Глава 4. Выкуп

Слякотным августом 1578 года по донской степи тащилось Великое посольство сына боярского Матвея Юрьева, верного раба царя Московского и всея Руси. Великим оно называлось по чину, а не по числу или значению. Посольство возвращалось из Крыма, с которым уже пять лет не было войны, а были одни только пересылки. Посольская кибитка везла самого посла и его секретаря, дьяка Вдовина. Второй экипаж - простая телега - тряс дорожную провизию да баулы с барахлишком. Дары Крымского хана государю Московскому были скромны – всего блюдо да сабелька, так иных телег и не понадобилось. Ну, еще четверка посольской охраны хромала на усталых лошадях.
    Посольство проехало казачью столицу Верхний Кагальник, где гостило два дня. Посол пытался завести с казачьей старшиной речь о смирении и крымском беспокойстве, но без царской грамоты, без жалованья, без серебра и злата старшина сказалась непонятливой. Не хотели казачки обходиться без грабежа, не могли пропитаться без наездов на Крымские улусы, без дерзких налетов на корабли. Землю пахать им нелепо было. Разговора не получилось, и теперь послы ехали без обещанной казачьей сотни. Какая там сотня! Тронулись за послом пятеро худых казачишек, да и те после первого привала потерялись.

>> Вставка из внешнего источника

-- ==== Sys2Proof/Machine/Ops.lean ====
section
/-!
DEFINITION. The PNV as the memory port addresses it (R3, R111 to R115): physical addresses, reads and programs of its
array in canonical form, the end of a program, and the pins of an operation.
-/
namespace Sys2Proof.Machine

/-- P, the page count that the MSIZE code fixes (R3). -/
def pageCount (msize : BitVec 2) : Nat := 4096 * 2 ^ msize.toNat

/-- The spare count that the SPARE code gives a fresh map (R4). -/
def spareCount (code : BitVec 2) : Nat := 32 * 2 ^ code.toNat

/-- The byte address on MA for an offset of a physical page; the lines above the size are driven low (R3, R112). -/
def pnvAddress (msize : BitVec 2) (page : Nat) (o : Offset) : Nat := (page * 64 + o.val) % (pageCount msize * 64)

/-- What the array holds at an address: its entry, or the byte of an address that is not listed. -/
def readCell : List Host.Cell → Nat → Byte
  | [], _ => Config.unwrittenByte
  | (k, b) :: rest, a => if k = a then b else readCell rest a

/-- The array with one byte replaced, in canonical form. -/
def writeCell : List Host.Cell → Nat → Byte → List Host.Cell
  | [], a, v => if v = Config.unwrittenByte then [] else [(a, v)]
  | (k, b) :: rest, a, v =>
    if a < k then (if v = Config.unwrittenByte then (k, b) :: rest else (a, v) :: (k, b) :: rest)
    else if a = k then (if v = Config.unwrittenByte then rest else (a, v) :: rest)
    else (k, b) :: writeCell rest a v

/-- The canonical form: addresses strictly rising, and no entry equal to what an unlisted address reads as. -/
abbrev Memory.wf (cells : List Host.Cell) : Prop :=
  cells.Pairwise (fun x y => x.1 < y.1) ∧ ∀ c ∈ cells, c.2 ≠ Config.unwrittenByte

/-- The 64 bytes of a physical page (R114). -/
def readCells (cells : List Host.Cell) (msize : BitVec 2) (page : Nat) : Page :=
  Vector.ofFn fun o => readCell cells (pnvAddress msize page o)

/-- The whole content of a physical page replaced (R111). -/
def writeCells (cells : List Host.Cell) (msize : BitVec 2) (page : Nat) (p : Page) : List Host.Cell :=
  (List.finRange 64).foldl (fun c o => writeCell c (pnvAddress msize page o) p[o]) cells

/-- The result of a PAGE READ of a physical page as the PNV stands (R114, R127). -/
def State.readPage (s : State) (page : Nat) : Page := readCells s.pnv.cells s.straps.msize page

/-- The result of a BYTE READ (R113). -/
def State.readByte (s : State) (page : Nat) (o : Offset) : Byte := (s.readPage page)[o]

/-- What a program leaves: the latch, or what the operand says (R111). -/
def programLeaves (latch : Page) : ProgramResult → Page
  | .took => latch
  | .left content => content

/-- The PNV takes 64 bytes for a page and begins to program it (R111, R115). -/
def State.startProgram (s : State) (page : Nat) (bytes : Page) : State :=
  s.setPnv { s.pnv with busy := some (page, bytes) }

/-- The PNV ends the program it is in: the page holds the result (R111). `msize` is the size code under which the page
was put on MA. -/
def State.endProgramAt (msize : BitVec 2) (result : ProgramResult) (s : State) : State :=
  match s.pnv.busy with
  | none => s
  | some (page, latch) =>
    s.setPnv { cells := writeCells s.pnv.cells msize page (programLeaves latch result), busy := none }

/-- The program of the port's own PAGE PROGRAM ends: the straps have not changed since its grant (R3). -/
def State.endProgram (s : State) (result : ProgramResult) : State := s.endProgramAt s.straps.msize result

/-- The size code under which no line of MA is driven low (R3). -/
def wholeAddress : BitVec 2 := 3#2

/-- A program that a reset cut off ends in the page it was given, whatever the straps sampled since (R111, R125). -/
def State.endCutProgram (result : ProgramResult) (s : State) : State := s.endProgramAt wholeAddress result

/-- A PAGE PROGRAM is in progress at the port (R117). -/
def isProgramming : PortState → Bool
  | .programming _ _ _ => true
  | _ => false

/-- A reset cuts off the operation in progress (R125). A PAGE PROGRAM short of its 64th write cycle starts no program and
the page keeps its content; past it the PNV goes on. How far the load had come is a free value (log 6). -/
def State.cutOperation (s : State) : State :=
  if isProgramming s.port then
    (s.setPnv (if Config.latchLoadComplete s.choices then s.pnv else { s.pnv with busy := none })).setChoices
      (s.choices + 1)
  else s

/-- The level on MRDY as the READY stage finds it: low while the PNV is in a program (R111, R124). -/
def mrdyIsHigh (v : Pnv) : Bool := v.busy.isNone

/-! ### The pins of an operation (R112 to R115) -/

/-- One PNV bus cycle: the address on MA, and in a write cycle the byte on MD. -/
inductive Cycle where
  | read (address : Nat)
  | write (address : Nat) (byte : Option Byte)
  deriving DecidableEq, Repr

/-- What the port drives: whether MCS#, MRD# and MWR# are asserted, MA, and MD where the part drives it. -/
structure PnvPins where
  mcs : Bool
  mrd : Bool
  mwr : Bool
  ma : Nat
  md : Option Byte
  deriving DecidableEq, Repr

/-- The pins between operations, in FAULTED and in reset: strobes released, MD not driven, MA driven low (R112, R125). -/
def PnvPins.idle : PnvPins := { mcs := false, mrd := false, mwr := false, ma := 0, md := none }

/-- The pins during a cycle (R111, R112). -/
def Cycle.pins : Cycle → PnvPins
  | .read a => { mcs := true, mrd := true, mwr := false, ma := a, md := none }
  | .write a b => { mcs := true, mrd := false, mwr := true, ma := a, md := b }

/-- The page a read addresses. -/
def readOpPage : ReadOp → Nat
  | .hostByte p _ => p
  | .fill p => p
  | .verify p => p
  | .mapVerify p => p
  | .load p => p

/-- The cycles of the operation in progress: one read cycle for a BYTE READ, 64 in ascending order for a PAGE READ, 64
write cycles in ascending order for a PAGE PROGRAM; none when IDLE or FAULTED, where the strobes are released. A PAGE
PROGRAM is in progress until MRDY rises, and the manual does not say what the pins carry after its 64th write cycle:
nothing is listed for that time (DESIGN CHOICE, log 14). -/
def State.cycles (s : State) : List Cycle :=
  match s.port with
  | .idle => []
  | .faulted => []
  | .reading (.hostByte p o) => [.read (pnvAddress s.straps.msize p o)]
  | .reading op =>
    (List.finRange 64).map fun o => .read (pnvAddress s.straps.msize (readOpPage op) o)
  | .programming _ p _ =>
    (List.finRange 64).map fun o => .write (pnvAddress s.straps.msize p o) (s.pnv.busy.map fun q => q.2[o])

/-- What the port drives, in the order it drives it: the idle levels while there is no operation, the cycles of the
operation in progress otherwise (R112). What the pins carry from one cycle to the next, and in PROGRAMMING from the 64th
write cycle until MRDY rises, the manual does not say, and no level is listed for it (DESIGN CHOICE, log 14). -/
def State.pnvPins (s : State) : List PnvPins :=
  match s.port with
  | .idle => [PnvPins.idle]
  | .faulted => [PnvPins.idle]
  | _ => s.cycles.map Cycle.pins

end Sys2Proof.Machine
end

    Опять начался дождь, хлынул ливень, и сначала потемнело, но сразу мрачное небо осветилось, загорелось; страшные, резкие удары потрясли воздух, молнии расчертили пространство над головой, и стало понятно, - это конец! Не может человек, мелкая тварь Божья, пыль под Его ногами уцелеть, не сгореть, не раствориться в потопе небесном!
    Вот взорвалось совсем рядом. Посол - бывалый воин - не раз слышал пушечные залпы, не раз пушки и разрывало за его спиной! – но такого треска, такого шипения и свиста, казалось, - в самой голове, не доводилось слышать и ему. Видно, силы небесные и подземные схватились, ударились друг о друга и перетирают несчастную землю своими жерновами.

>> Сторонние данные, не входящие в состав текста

-- ==== Sys2Proof/Machine/ExecMap.lean ====
section
/-!
DEFINITION. The meanings of the map store's rows: PERSIST_JOB_START, MAP_STORE_STEP_GRANT, MAP_STORE_VERIFY_COMPLETE,
SAVE_COMPLETE.
-/
namespace Sys2Proof.Machine

/-- PERSIST_JOB_START (R151). -/
def execPersistJobStart (s : State) : Host.Outcome State Fault Refusal := s.followOn .persistJobStart

/-- MAP_STORE_STEP_GRANT (R153). -/
def execMapStoreStepGrant (s : State) : Host.Outcome State Fault Refusal := s.followOn .mapStoreStepGrant

/-- The verify read of a persist job completes (R154). -/
def State.mapVerifyReadDone (s : State) : State :=
  match s.port, s.store.job with
  | .reading (.mapVerify page), some j => (s.setPort .idle).mapVerified j page
  | _, _ => s

/-- MAP_STORE_VERIFY_COMPLETE (R154). -/
def execMapStoreVerifyComplete (s : State) : Host.Outcome State Fault Refusal := s.event State.mapVerifyReadDone

/-- SAVE_COMPLETE (R150). -/
def execSaveComplete (s : State) : Host.Outcome State Fault Refusal := s.followOn .saveComplete

end Sys2Proof.Machine
end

    Вспыхнуло одинокое дерево. «Мокрое, а горит!» - ужаснулся дьяк. Справа открылся покатый овраг – балка. Туда понеслась против воли коней и возницы на скользких колесах кибитка, а телега увязла в русле ручья, который, не поймешь откуда, появился  у нее меж осей. Посол вжался в угол и стал, криво и мелко крестясь, вспоминать родных вперемешку со святыми. «Спасусь, сам спасать буду!», - клялся среди молитв.

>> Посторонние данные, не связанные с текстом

-- ==== Sys2Proof/Safety.lean ====
section
/-!
DEFINITION. The terms in which claims are made: a state whose last step is complete, which commands come from outside,
and the laws that a safe run keeps (the manual's "laws of the device": R6, R18 to R20, R26, R30, R87, R103).
-/
namespace Sys2Proof.Machine

/-- The part runs (no reset is asserted) and all that the last event brings about in its step has come about (log 1). -/
abbrev State.atRest (s : State) : Prop := s.inReset = false ∧ s.due = none

/-- The follow-on that a row stands for; `none` for a row that the environment sends. -/
def followOnOf : Instr → Option FollowOn
  | .clockStageEnd => some .clockStageEnd
  | .syncComplete => some .syncComplete
  | .saveComplete => some .saveComplete
  | .persistJobStart => some .persistJobStart
  | .waitingWriteTakenAgain => some .waitingWriteTakenAgain
  | .pressure => some .pressure
  | .byteReadGrant => some .byteReadGrant
  | .mapStoreStepGrant => some .mapStoreStepGrant
  | .snapshot => some .snapshot
  | .programClaimGrant => some .programClaimGrant
  | .verifyClaimGrant => some .verifyClaimGrant
  | .flushDone => some .flushDone
  | .powerOnReset => none
  | .rst => none
  | .releaseFromReset _ _ => none
  | .timebaseTick => none
  | .hostWrite _ _ => none
  | .hostRead _ => none
  | .arrivalConditionFalse => none
  | .stallExpiry => none
  | .quietDeadlineExpiry _ => none
  | .ageDeadlineExpiry _ => none
  | .fillComplete => none
  | .pageProgramComplete _ => none
  | .verifyComplete => none
  | .byteReadComplete => none
  | .programLimitExpiry => none
  | .mapStoreVerifyComplete => none
  | .readyMrdyHigh _ => none
  | .readyTimeout => none
  | .loadPageReadComplete => none
  | .pfwAsserted => none
  | .pfwDeasserted => none
  | .frameBegin => none
  | .frameEnd => none
  | .unknownCommand _ => none
  | .getId => none
  | .getStatus => none
  | .getEvents => none
  | .clearEvents _ => none
  | .setEnables _ => none
  | .getCapture => none
  | .releaseCapture => none
  | .getCounter _ => none
  | .clearCounters => none
  | .queryPage _ => none
  | .readRecord _ => none
  | .getConfig _ => none
  | .setConfig _ => none
  | .setRegion _ => none
  | .sync => none
  | .save => none
  | .rearm => none
  | .linkByte _ => none

/-- The row by which the sender takes an expiry (R23, R24, R66, R118, R124). -/
def expiryRow : Expiry → Instr
  | .quiet i => .quietDeadlineExpiry i
  | .age i => .ageDeadlineExpiry i
  | .stall => .stallExpiry
  | .programLimit => .programLimitExpiry
  | .ready => .readyTimeout

/-- The row of a command of the link, with the byte that completes it where it has arguments (R180). -/
def commandRow (c : Command) (last : Byte) : Instr :=
  match c with
  | .getId => .getId
  | .getStatus => .getStatus
  | .getEvents => .getEvents
  | .clearEvents => .clearEvents last
  | .setEnables => .setEnables last
  | .getCapture => .getCapture
  | .releaseCapture => .releaseCapture
  | .getCounter => .getCounter last
  | .clearCounters => .clearCounters
  | .queryPage => .queryPage last
  | .readRecord => .readRecord last
  | .getConfig => .getConfig last
  | .setConfig => .setConfig last
  | .setRegion => .setRegion last
  | .sync => .sync
  | .save => .save
  | .rearm => .rearm

/-- A row that asserts a reset. -/
def assertsReset (c : Instr) : Prop := c = .powerOnReset ∨ c = .rst

/-- A row that may carry out a link command, whichever it is. -/
def isLinkByte : Instr → Prop
  | .linkByte _ => True
  | _ => False

/-! ### The PNV -/

/-- The PNV's array is held in its one canonical form. -/
def MemoryLaw (s : State) : Prop := Memory.wf s.pnv.cells

/-! ### Before the end of boot -/

/-- Until boot is over, and while a reset is asserted, the table is empty, no commit and no job is in progress, no
program runs, and no write waits for admission (R48, R84, R119, R144). -/
structure BootLaw (s : State) : Prop where
  mode : s.mode = .boot
  free : ∀ i : Index, s.table.entries[i].state = .free
  record : s.ce.record = none
  job : s.store.job = none
  port : ∀ who page limit, s.port ≠ .programming who page limit
  host : waitingWrite s.host = none

/-! ### The settle table (R18 to R20, R26, R30, R103) -/

/-- The laws of the settle table, with the links to the commit engine that carry them from step to step. -/
structure TableLaw (s : State) : Prop where
  /-- R17: an entry that is not FREE holds a page. -/
  paged : ∀ i : Index, s.table.entries[i].state ≠ .free → s.table.entries[i].page.isSome
  /-- R18. -/
  distinct : ∀ i j : Index, s.table.entries[i].state ≠ .free → s.table.entries[j].state ≠ .free →
    s.table.entries[i].page = s.table.entries[j].page → i = j
  /-- R19: FREE entries hold nothing. -/
  free : ∀ i : Index, s.table.entries[i].state = .free → s.table.entries[i] = Entry.freed
  /-- R17: the changed set lies in the known set. -/
  known : ∀ (i : Index) (o : Offset), s.table.entries[i].changed[o] = true → s.table.entries[i].image[o].isSome
  /-- R19: a CLEAN entry has an empty changed set and a fully known image. -/
  clean : ∀ i : Index, s.table.entries[i].state = .clean →
    (∀ o : Offset, s.table.entries[i].changed[o] = false) ∧ ∀ o : Offset, s.table.entries[i].image[o].isSome
  /-- R19: SETTLING, DUE and PINNED entries have non-empty changed sets. -/
  changed : ∀ i : Index, s.table.entries[i].state = .settling ∨ s.table.entries[i].state = .due ∨
    s.table.entries[i].state = .pinned → ∃ o : Offset, s.table.entries[i].changed[o] = true
  /-- R26: the due queue holds exactly the entries in state DUE, each once. -/
  queue : s.table.dueQueue.Nodup ∧ ∀ i : Index, i ∈ s.table.dueQueue ↔ s.table.entries[i].state = .due
  /-- R30: the clean list holds each CLEAN entry once. -/
  cleans : s.table.cleanList.Nodup ∧ ∀ i : Index, i ∈ s.table.cleanList ↔ s.table.entries[i].state = .clean
  /-- R20: the dirty count never exceeds the hold-up budget, which is at most 32. -/
  budget : dirtyCount s.table ≤ s.cfg.budget ∧ s.cfg.budget ≤ 32
  /-- R103: the COMMITTING entry is the one of the commit record. -/
  committing : ∀ i : Index, s.table.entries[i].state = .committing ↔ ∃ r, s.ce.record = some r ∧ r.entry = i
  /-- R82: C is not empty and lies in the known set. -/
  change : ∀ r, s.ce.record = some r → (∃ o : Offset, r.changeSet[o] = true) ∧
    ∀ o : Offset, r.changeSet[o] = true → s.table.entries[r.entry].image[o].isSome
  /-- R88: from fill completion on the entry is fully known. -/
  filled : ∀ r, s.ce.record = some r → s.ce.stage ≠ .filling → ∀ o : Offset, s.table.entries[r.entry].image[o].isSome
  /-- R83: the record is empty in IDLE and STARTING alone. -/
  stages : s.ce.record = none ↔ s.ce.stage = .idle ∨ s.ce.stage = .starting
  /-- R83: a verify read is in progress in VERIFYING alone, a program in PROGRAMMING alone. -/
  reading : ∀ page, s.port = .reading (.verify page) → s.ce.stage = .verifying
  programming : ∀ page limit, s.port = .programming .commitEngine page limit → s.ce.stage = .programming
  boot : s.inReset = true ∨ s.boot.stage ≠ .ended → BootLaw s

/-! ### The remap map (R4 to R8, R16) -/

/-- The laws of the remap map, with the links that carry them from step to step. -/
structure MapLaw (s : State) : Prop where
  /-- R4, R15. -/
  capacity : s.remap.built = true ∧ sparesValid s.remap.spares = true ∧
      s.remap.capacity = pageCount s.straps.msize - 34 - s.remap.spares ∨
    s.remap.built = false ∧ s.remap.spares = 0 ∧ s.remap.capacity = 0 ∧ s.remap.records = []
  /-- R6: ascending spare index, so every spare index is named at most once. -/
  ascending : (s.remap.records.map (·.spare)).Pairwise (· < ·)
  /-- R5, R6: the spares lie below S. -/
  bound : ∀ m ∈ s.remap.records, m.spare < s.remap.spares
  /-- R5: a RETIRED record has logical page 0. -/
  retired : ∀ m ∈ s.remap.records, m.kind = .retired → m.page = 0
  /-- R5: a REMAP record's page lies below Lcap. -/
  remapped : ∀ m ∈ s.remap.records, m.kind = .remap → m.page < s.remap.capacity
  /-- R6: no logical page is named by more than one REMAP record. -/
  distinct : ((s.remap.records.filter fun m => m.kind == .remap).map (·.page)).Nodup
  /-- R17: the entries' pages lie below Lcap. -/
  pages : ∀ (i : Index) (p : Nat), s.table.entries[i].page = some p → p < s.remap.capacity
  /-- R82: the commit's page lies below Lcap, and a trial spare is free. -/
  record : ∀ r, s.ce.record = some r → r.page < s.remap.capacity ∧
    (r.trial = true → ∃ n, r.target = .spare n ∧ n < s.remap.spares ∧ ∀ m ∈ s.remap.records, m.spare ≠ n)
  /-- R67: a write that waits for admission is in range. -/
  waiting : ∀ a d, waitingWrite s.host = some (a, d) → a.toNat / 64 < s.remap.capacity
  boot : s.inReset = true ∨ s.boot.stage ≠ .ended → BootLaw s ∧ s.remap.built = false

/-! ### What is programmed (R87, R152) -/

/-- A physical page of a map copy (R145). -/
def inCopy (c : Copy) (page : Nat) : Prop := copyBase c ≤ page ∧ page < copyBase c + 17

/-- The job target is never the current copy; a program of the map store is at the page of its job's step, and one of
the commit engine at page 34 or above. -/
structure PersistLaw (s : State) : Prop where
  target : ∀ j, s.store.job = some j → s.store.current ≠ some j.target ∧ j.page < j.image.length ∧ j.image.length ≤ 17
  mapProgram : ∀ page limit, s.port = .programming .mapStore page limit →
    ∃ j, s.store.job = some j ∧ page = jobPhysical j
  commitProgram : ∀ page limit, s.port = .programming .commitEngine page limit → 34 ≤ page
  record : ∀ r, s.ce.record = some r → 34 ≤ r.targetPage
  boot : s.inReset = true ∨ s.boot.stage ≠ .ended → BootLaw s

/-- The commit engine's side of R87: the target is what resolution gives, or a spare under trial, and stays so for as long
as the commit keeps it; a program of the commit engine is at its target. -/
structure TargetLaw (s : State) : Prop where
  home : ∀ r, s.ce.record = some r → r.target = .home →
    r.targetPage = 34 + s.remap.spares + r.page ∧ ∀ m ∈ s.remap.records, m.kind = .remap → m.page ≠ r.page
  spare : ∀ r n, s.ce.record = some r → r.target = .spare n →
    r.targetPage = 34 + n ∧ n < s.remap.spares ∧
      (r.trial = false → ∃ m ∈ s.remap.records, m.kind = .remap ∧ m.spare = n ∧ m.page = r.page)
  program : ∀ page limit, s.port = .programming .commitEngine page limit →
    ∃ r, s.ce.record = some r ∧ page = r.targetPage

end Sys2Proof.Machine
end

    И вдруг все прошло! Дождь перестал. Солнце вспыхнуло огромной шаровой молнией и теперь рассматривало учиненный в его отсутствие погром. Посол перекрестился еще раз, уже твердо и широко.
    Но не посольская молитва была причиной счастливых перемен, не обет спасения изменил погоду, не вопли упавших в грязь охранников, не скулеж дьячка. Бессильны столь слабые голоса долететь до небес! Просто небо и недра закончили быстротечную битву, о чем-то договорились и помирились. «Обошлись без послов», - пробормотал дьяк.
    Стали вытаскивать кибитку на дорогу. Но кони вязли в глинистом уклоне, густая трава, взмыленная дождем, скользила под сапогами, и люди быстро изнемогли. Нужно было ждать, чтоб хоть чуть просохло.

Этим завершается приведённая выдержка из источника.